Getting Point Estimates from Posterior to add to the Data Frame

Hello. At one point, I asked how to get the mean of each posterior predictive observation out of the ppc check. So after I run posterior_samples = pm.sample_posterior_predictive(trace) I was told to run the following:

np.mean(posterior_samples['obs_name'], axis=0) That was from this post ( How to Pull Point Estimates Out of Posterior Check - Questions - PyMC Discourse

However, this runs but isn’t what I’m looking for at this point. My dataframe is 1,774 observations. I’m trying to pull out 1,774 mean values from the 1,000 samples pulled. When I run the above, the shape of my array is (1000, 1774). I’m trying to get samples with shape (1774, ) to add to my data frame (and eventually pull out the 5% and 95% samples to add that as well).

I’m sure this is a python sytax issues somewhere in my code. Does anyone know how to do this?

I don’t know what posterior_samples is, I assume it is the posterior group of the generated InferenceData, let me know if this were not the case and this doesn’t solve your question. You should find the answer to your question and similar ones at Working with InferenceData — ArviZ dev documentation

Thank you. I edited the question to clarify that. I checked out Working with InferenceData — ArviZ dev documentation. I moved the predicted values to it’s own array using:

`x = posterior_predictive.posterior_predictive.predicted_sales’

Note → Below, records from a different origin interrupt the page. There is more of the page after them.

-- ==== Sys2Proof/Laws/Ops.lean ====
section
/-!
SUPPORT. What each shared operation can do, said once: checks that go on or raise, the call stack, pc, the frame.
-/
namespace Sys2Proof.Machine

@[simp] theorem orRaise_ok {α : Type} (a : α) (k : α → Result) : orRaise (.ok a) k = k a := rfl

@[simp] theorem orRaise_error {α : Type} (f : Fault) (k : α → Result) : orRaise (.error f) k = .fault f := rfl

/-- A check that answers next went through. -/
theorem orRaise_eq_next {α : Type} {e : Except Fault α} {k : α → Result} {t : State} (h : orRaise e k = .next t) :
    ∃ a, e = .ok a ∧ k a = .next t := by
  cases e with
  | ok a => exact ⟨a, rfl, h⟩
  | error f => cases h

/-- A check that ends in a fault raised it, or went through to it. -/
theorem orRaise_eq_fault {α : Type} {e : Except Fault α} {k : α → Result} {f : Fault} (h : orRaise e k = .fault f) :
    e = .error f ∨ ∃ a, e = .ok a ∧ k a = .fault f := by
  cases e with
  | ok a => exact .inr ⟨a, rfl, h⟩
  | error g => cases h; exact .inl rfl

/-- Nothing is refused by a check. -/
theorem orRaise_eq_refused {α : Type} {e : Except Fault α} {k : α → Result} {r : Refusal}
    (h : orRaise e k = .refused r) : ∃ a, e = .ok a ∧ k a = .refused r := by
  cases e with
  | ok a => exact ⟨a, rfl, h⟩
  | error f => cases h

/-! ### Call stack -/

theorem pushEntry_of_lt {s : State} (h : s.sp.toNat < 16) (e : Word) (k : State → Result) :
    pushEntry e s k = k { s with stack := s.stack.set s.sp.toNat e h, sp := s.sp + 1 } := by
  simp [pushEntry, show s.sp.toNat ≠ 16 by omega, h]

theorem pushEntry_of_full {s : State} (h : s.sp.toNat = 16) (e : Word) (k : State → Result) :
    pushEntry e s k = .fault .stackOverflow := by simp [pushEntry, h, raise]

theorem pushEntry_of_gt {s : State} (h : 16 < s.sp.toNat) (e : Word) (k : State → Result) :
    pushEntry e s k = .refused .stackPointerOutOfRange := by
  simp [pushEntry, show s.sp.toNat ≠ 16 by omega, show ¬ s.sp.toNat < 16 by omega]

theorem popEntry_of_pos {s : State} {j : Nat} (hj : j < 16) (h : s.sp.toNat = j + 1) (k : Word → State → Result) :
    popEntry s k = k (s.stack[j]'hj) { s with sp := s.sp - 1 } := by
  have h1 : s.sp.toNat - 1 = j := by omega
  unfold popEntry
  rw [dif_neg (by omega), dif_pos (by omega)]
  simp [h1]

theorem popEntry_of_zero {s : State} (h : s.sp.toNat = 0) (k : Word → State → Result) :
    popEntry s k = .fault .stackUnderflow := by simp [popEntry, h, raise]

theorem popEntry_of_gt {s : State} (h : 16 < s.sp.toNat) (k : Word → State → Result) :
    popEntry s k = .refused .stackPointerOutOfRange := by
  unfold popEntry
  rw [dif_neg (by omega), dif_neg (by omega)]

/-! ### Widths -/

@[simp] theorem addrOf_toNat (nnn : Addr12) : (addrOf nnn).toNat = nnn.toNat := by
  have := nnn.isLt
  simp [addrOf]; omega

@[simp] theorem wordOf_toNat (b : Byte) : (wordOf b).toNat = b.toNat := by
  have := b.isLt
  simp [wordOf]; omega

theorem lowNibble_toNat (b : Byte) : (lowNibble b).toNat = b.toNat % 16 := by simp [lowNibble, BitVec.extractLsb'_toNat]

theorem countDown_toNat (b : Byte) : (countDown b).toNat = b.toNat - 1 := by
  have := b.isLt
  unfold countDown
  split
  · rw [BitVec.toNat_sub]; simp; omega
  · omega

/-! ### pc -/

theorem pcPlus_advance (s t : State) (h : t.pc = s.pc) : PcPlus 2 s (advance t) := by simp [PcPlus, h, BitVec.toNat_add]

theorem pcPlus_skipIf_true (s : State) : PcPlus 4 s (skipIf true s) := by simp [PcPlus, BitVec.toNat_add]

theorem pcPlus_skipIf_false (s : State) : PcPlus 2 s (skipIf false s) := by simp [PcPlus, BitVec.toNat_add]

/-! ### Frames -/

theorem Frame.refl (f : Footprint) (s : State) : Frame f s s where
  regs _ _ := rfl
  index _ := rfl
  stack _ := ⟨rfl, rfl⟩
  delay _ := rfl
  sound _ := rfl
  screen _ := rfl
  random _ := ⟨rfl, rfl⟩
  mem _ _ := rfl
  keys := rfl
  mode := rfl
  driver := ⟨rfl, rfl⟩

/-- pc is outside every frame. -/
theorem Frame.setPc {f : Footprint} {s t : State} (h : Frame f s t) (a : Word) : Frame f s (setPc a t) where
  regs := h.regs
  index := h.index
  stack := h.stack
  delay := h.delay
  sound := h.sound
  screen := h.screen
  random := h.random
  mem := h.mem
  keys := h.keys
  mode := h.mode
  driver := h.driver

theorem Frame.advance {f : Footprint} {s t : State} (h : Frame f s t) : Frame f s (advance t) := h.setPc _

theorem Frame.skipIf {f : Footprint} {s t : State} (h : Frame f s t) (c : Bool) : Frame f s (skipIf c t) := by
  cases c
  · exact h.advance
  · exact h.setPc _

/-- A register of the footprint may be written. -/
theorem Frame.writeReg {f : Footprint} {s t : State} (h : Frame f s t) {r : RegNum} (hr : r ∈ f.regs) (b : Byte) :
    Frame f s (writeReg r b t) where
  regs r' hr' :=
    have hne : r' ≠ r := fun e => hr' (by rw [e]; exact hr)
    (readReg_writeReg_of_ne hne b t).trans (h.regs r' hr')
  index := h.index
  stack := h.stack
  delay := h.delay
  sound := h.sound
  screen := h.screen
  random := h.random
  mem := h.mem
  keys := h.keys
  mode := h.mode
  driver := h.driver

theorem Frame.writeRegs {f : Footprint} {s t : State} (h : Frame f s t) (k : Nat) (bs : List Byte)
    (hk : ∀ j, k ≤ j → j < k + bs.length → BitVec.ofNat 4 j ∈ f.regs) : Frame f s (writeRegs k bs t) := by
  induction bs generalizing k t with
  | nil => exact h
  | cons b bs ih =>
    refine ih (h.writeReg (hk k (Nat.le_refl k) (by simp)) b) (k + 1) fun j h1 h2 => hk j (by omega) ?_
    simp only [List.length_cons]; omega

theorem Frame.setIndex {f : Footprint} {s t : State} (h : Frame f s t) (hf : f.index = true) (a : Word) :
    Frame f s (setIndex a t) :=
  { h with index := fun e => by simp [hf] at e }

theorem Frame.setDelay {f : Footprint} {s t : State} (h : Frame f s t) (hf : f.delay = true) (b : Byte) :
    Frame f s (setDelay b t) :=
  { h with delay := fun e => by simp [hf] at e }

theorem Frame.setSound {f : Footprint} {s t : State} (h : Frame f s t) (hf : f.sound = true) (b : Byte) :
    Frame f s (setSound b t) :=
  { h with sound := fun e => by simp [hf] at e }

theorem Frame.setScreen {f : Footprint} {s t : State} (h : Frame f s t) (hf : f.screen = true) (fb : Framebuffer) :
    Frame f s (setScreen fb t) :=
  { h with screen := fun e => by simp [hf] at e }

/-- The bytes of the footprint may be written. -/
theorem readByte_writeBytes_outside (m : Memory) (a : Nat) (bs : List Byte) {a' : Nat}
    (h : ¬ (a ≤ a' ∧ a' < a + bs.length)) : readByte (writeBytes m a bs) a' = readByte m a' := by
  induction bs generalizing m a with
  | nil => rfl
  | cons b bs ih =>
    simp only [List.length_cons] at h
    have hne : a' ≠ a := by omega
    rw [writeBytes, ih _ _ (by omega)]
    induction m with
    | nil => by_cases hb : b = resetByte a <;> simp [writeByte, readByte, hb, Ne.symm hne]
    | cons c m ihm =>
      simp only [writeByte]
      split
      · split
        · rfl
        · rw [readByte]; simp [Ne.symm hne]
      · split
        · next _ heq => subst heq; split <;> simp [readByte, Ne.symm hne]
        · simp only [readByte, ihm]

theorem Frame.setMem {f : Footprint} {s t : State} (h : Frame f s t) {m : Memory}
    (hm : ∀ a, ¬ (f.memAt ≤ a ∧ a < f.memAt + f.memLen) → readByte m a = readByte t.mem a) : Frame f s (setMem m t) :=
  { h with mem := fun a ha => (hm a ha).trans (h.mem a ha) }

theorem mem_regsUpTo {x : RegNum} {j : Nat} (h : j < x.toNat + 1) : BitVec.ofNat 4 j ∈ regsUpTo x :=
  List.mem_map.2 ⟨j, List.mem_range.2 h, rfl⟩

end Sys2Proof.Machine
end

Then followed the instructions by taking the mean using:

x.mean()

This gives me shape (6,1000,1774)

How do I take a final mean value for each observation that was sampled?

Here you are selecting a single variable out of the posterior predictive dataset.

So x.mean() should return a scalar, this shape you mention is the original one. This is one of the things shown in the guide I linked above, specifically in the “Compute posterior mean values along draw and chain dimensions” section. You want to reduce the chain and draw dimensions so you need to tell the function being called that these are the dimensions to be reduced (to avoid the default of reducing all dimensions). This works for mean and for other DataArray or Dataset methods (like for example quantile).


I really want you (and anyone) to read the guide and therefore try to avoid answering questions directly with “copy pasteable” code for several reasons.

I am one of the authors of that page and I dedicated a lot of time in adding the examples and explanations and making sure they were clear; I can only dedicate a very small fraction of that time to answering questions here so you will really be better off (or should be) reading that.

At the same time I also know it is nor perfect and we are always trying to improve that page and all the documentation in general, that page in particular has already had several major improvements after realizing some examples were missing or not clear enough; having the answer here makes it available for everyone, but it still very hard to reach, the best scenario to make sure other people don’t face again the same issues you are having is improving that page (and adding links to that page wherever necessary).

1 Like

My apologies. I did miss this part…post.mean(dim=['chain', 'draw']).